I’m parsing more and more RSS feeds and I’m seeing some very basic problems. While the feeds are valid, they’re obfuscated. Harder to parse – not by poor tag usage – but by misusing the content within the tags.
Here’s a quick run down of the tags as documented in the RSS 2.0 Spec and my interpretation of them.
Item Tags
One or both of the following are required by the spec:
title, description
I’m fine with encoded HTML. I’m fine with using the first 50 characters or so as a title if you’d rather not use title (it is overrated). I’m not cool with having author or pubDate info in either of these tags. Just makes it harder to parse.
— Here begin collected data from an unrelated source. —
-- ==== Sys2Proof/Laws/Vectors.lean ====
section
/-!
SUPPORT. The entry of each vector that a pure function makes, and equality of states and schedules byte by byte. The
provers cite these instead of unfolding the functions.
-/

namespace Sys2Proof

@[simp] theorem StateMatrix.getElem_ofFn (f : Fin 4 → Fin 4 → Byte) (r c : Nat) (hr : r < 4) (hc : c < 4) :
    ((StateMatrix.ofFn f)[r])[c] = f ⟨r, hr⟩ ⟨c, hc⟩ := by
  simp [StateMatrix.ofFn]

theorem StateMatrix.ext_entries {S T : StateMatrix} (h : ∀ r c : Fin 4, (S[r])[c] = (T[r])[c]) : S = T := by
  apply Vector.ext
  intro r hr
  apply Vector.ext
  intro c hc
  exact h ⟨r, hr⟩ ⟨c, hc⟩

theorem Block.ext_bytes {a b : Block} (h : ∀ n : Fin 16, a[n] = b[n]) : a = b :=
  Vector.ext fun n hn => h ⟨n, hn⟩

theorem Word.ext_bytes {u v : Word} (h : ∀ k : Fin 4, u[k] = v[k]) : u = v :=
  Vector.ext fun k hk => h ⟨k, hk⟩

theorem Schedule.ext_words {V W : Schedule} (h : ∀ i : Fin 44, V[i] = W[i]) : V = W :=
  Vector.ext fun i hi => h ⟨i, hi⟩

namespace Machine

variable (S : StateMatrix) (W : Schedule)

@[simp] theorem toState_entry (blk : Block) (r c : Nat) (hr : r < 4) (hc : c < 4) :
    ((toState blk)[r])[c] = blk[r + 4 * c] := by
  simp [toState]

@[simp] theorem fromState_byte (n : Nat) (hn : n < 16) :
    (fromState S)[n] = (S[n % 4]'(by omega))[n / 4]'(by omega) := by
  simp [fromState]

@[simp] theorem subBytes_entry (r c : Nat) (hr : r < 4) (hc : c < 4) :
    ((subBytes S)[r])[c] = substitute (S[r])[c] := by
  simp [subBytes]

@[simp] theorem invSubBytes_entry (r c : Nat) (hr : r < 4) (hc : c < 4) :
    ((invSubBytes S)[r])[c] = inverseSubstitute (S[r])[c] := by
  simp [invSubBytes]

@[simp] theorem shiftRows_entry (r c : Nat) (hr : r < 4) (hc : c < 4) :
    ((shiftRows S)[r])[c] = (S[r])[(c + r) % 4]'(Nat.mod_lt _ (by decide)) := by
  simp [shiftRows]

@[simp] theorem invShiftRows_entry (r c : Nat) (hr : r < 4) (hc : c < 4) :
    ((invShiftRows S)[r])[c] = (S[r])[(c + (4 - r)) % 4]'(Nat.mod_lt _ (by decide)) := by
  simp [invShiftRows]

@[simp] theorem addRoundKey_entry (round : Fin 11) (r c : Nat) (hr : r < 4) (hc : c < 4) :
    ((addRoundKey S W round)[r])[c] = (S[r])[c] ^^^ (W[4 * round.val + c]'(by omega))[r] := by
  simp [addRoundKey, roundKeyWord]

@[simp] theorem circulant_entry (first : Word) (r c : Nat) (hr : r < 4) (hc : c < 4) :
    ((circulant first)[r])[c] = first[(c + (4 - r)) % 4]'(Nat.mod_lt _ (by decide)) := by
  simp [circulant]

/-- R8: the rows of the forward mixing matrix. -/
theorem mixMatrix_rows :
    mixMatrix[0] = #v[2, 3, 1, 1] ∧ mixMatrix[1] = #v[1, 2, 3, 1] ∧ mixMatrix[2] = #v[1, 1, 2, 3] ∧
      mixMatrix[3] = #v[3, 1, 1, 2] := by decide

/-- R8: the rows of the inverse mixing matrix. -/
theorem invMixMatrix_rows :
    invMixMatrix[0] = #v[14, 11, 13, 9] ∧ invMixMatrix[1] = #v[9, 14, 11, 13] ∧
      invMixMatrix[2] = #v[13, 9, 14, 11] ∧ invMixMatrix[3] = #v[11, 13, 9, 14] := by decide

theorem mixWith_entry (M : StateMatrix) (r c : Nat) (hr : r < 4) (hc : c < 4) :
    ((mixWith M S)[r])[c] =
      multiply (M[r])[0] (S[0])[c] ^^^ multiply (M[r])[1] (S[1])[c] ^^^
        multiply (M[r])[2] (S[2])[c] ^^^ multiply (M[r])[3] (S[3])[c] := by
  simp [mixWith]

@[simp] theorem xorWord_byte (u v : Word) (k : Nat) (hk : k < 4) : (xorWord u v)[k] = u[k] ^^^ v[k] := by
  simp [xorWord]

@[simp] theorem subWord_byte (w : Word) (k : Nat) (hk : k < 4) : (subWord w)[k] = substitute w[k] := by
  simp [subWord]

@[simp] theorem rotWord_byte (w : Word) (k : Nat) (hk : k < 4) :
    (rotWord w)[k] = w[(k + 1) % 4]'(Nat.mod_lt _ (by decide)) := by
  simp [rotWord]

@[simp] theorem keyWord_byte (key : Block) (i : Fin 4) (k : Nat) (hk : k < 4) :
    (keyWord key i)[k] = key[4 * i.val + k]'(by omega) := by
  simp [keyWord]

/-- `expandWord` writes word `j + 4` and no other. -/
theorem expandWord_word (rc : Byte) (j : Fin 40) (i : Nat) (hi : i < 44) :
    (expandWord rc j W)[i] = if j.val + 4 = i then xorWord W[j.val] (scheduleTemp rc j W) else W[i] := by
  simp [expandWord, Vector.getElem_set]

/-- `loadKeyWords` writes words 0..3 and no other. -/
theorem loadKeyWords_word (key : Block) (i : Nat) (hi : i < 44) :
    (loadKeyWords key W)[i] = if h : i < 4 then keyWord key ⟨i, h⟩ else W[i] := by
  simp [loadKeyWords]

end Machine

end Sys2Proof
end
and then any of these. I consider the first 4 required:
author
A special place for the author. Author info doesn’t belong in the link, description, or title – it belongs here. If there’s author info, the author tag should be used. (Twitter, Twittergram)
link
The URL pointing to this specific item, most likely something that’ll load in a web browser. Not a tinyurl or another redirect, this should be the permalink at the originial source (Feedburner)
guid
A unique string identifying the item. For simplicity in publishing this tag may be identical to link, doesn’t have to be. For example, in Twittergrams, the guid is a tinyurl. Still unique, but not technically the link.
pubDate
At some point, every item was published – so it has a publication date. Put it here, in RFC 2822 format, e.g. “Thu, 7 Apr 2005 01:46:36 -0300”. In my aggregators, I don’t guess what the publication date is, I set it to Jan 1, 1970 00:00:00 2, so items don’t show up in reverse chronological order, but they’re still in the system.
enclosure
One enclosure per item. Thanks. Other tags aren’t duplicated, no reason to duplicate this one. Remember, any file can be an enclosure. Not just audio and video files (Flickr).
source
The URL of the site the items was originally published at, think of it as a more general link. This one should be used more by aggregators.
category, comments
I have no qualms with how these tags are used. Yet.
Elsewhere 18 Aug 2008:
1. I argue link is the URL attribute of the Twittergram’s enclosure
2. Specifying ‘now’ sometimes backfires, bringing old posts back from the past.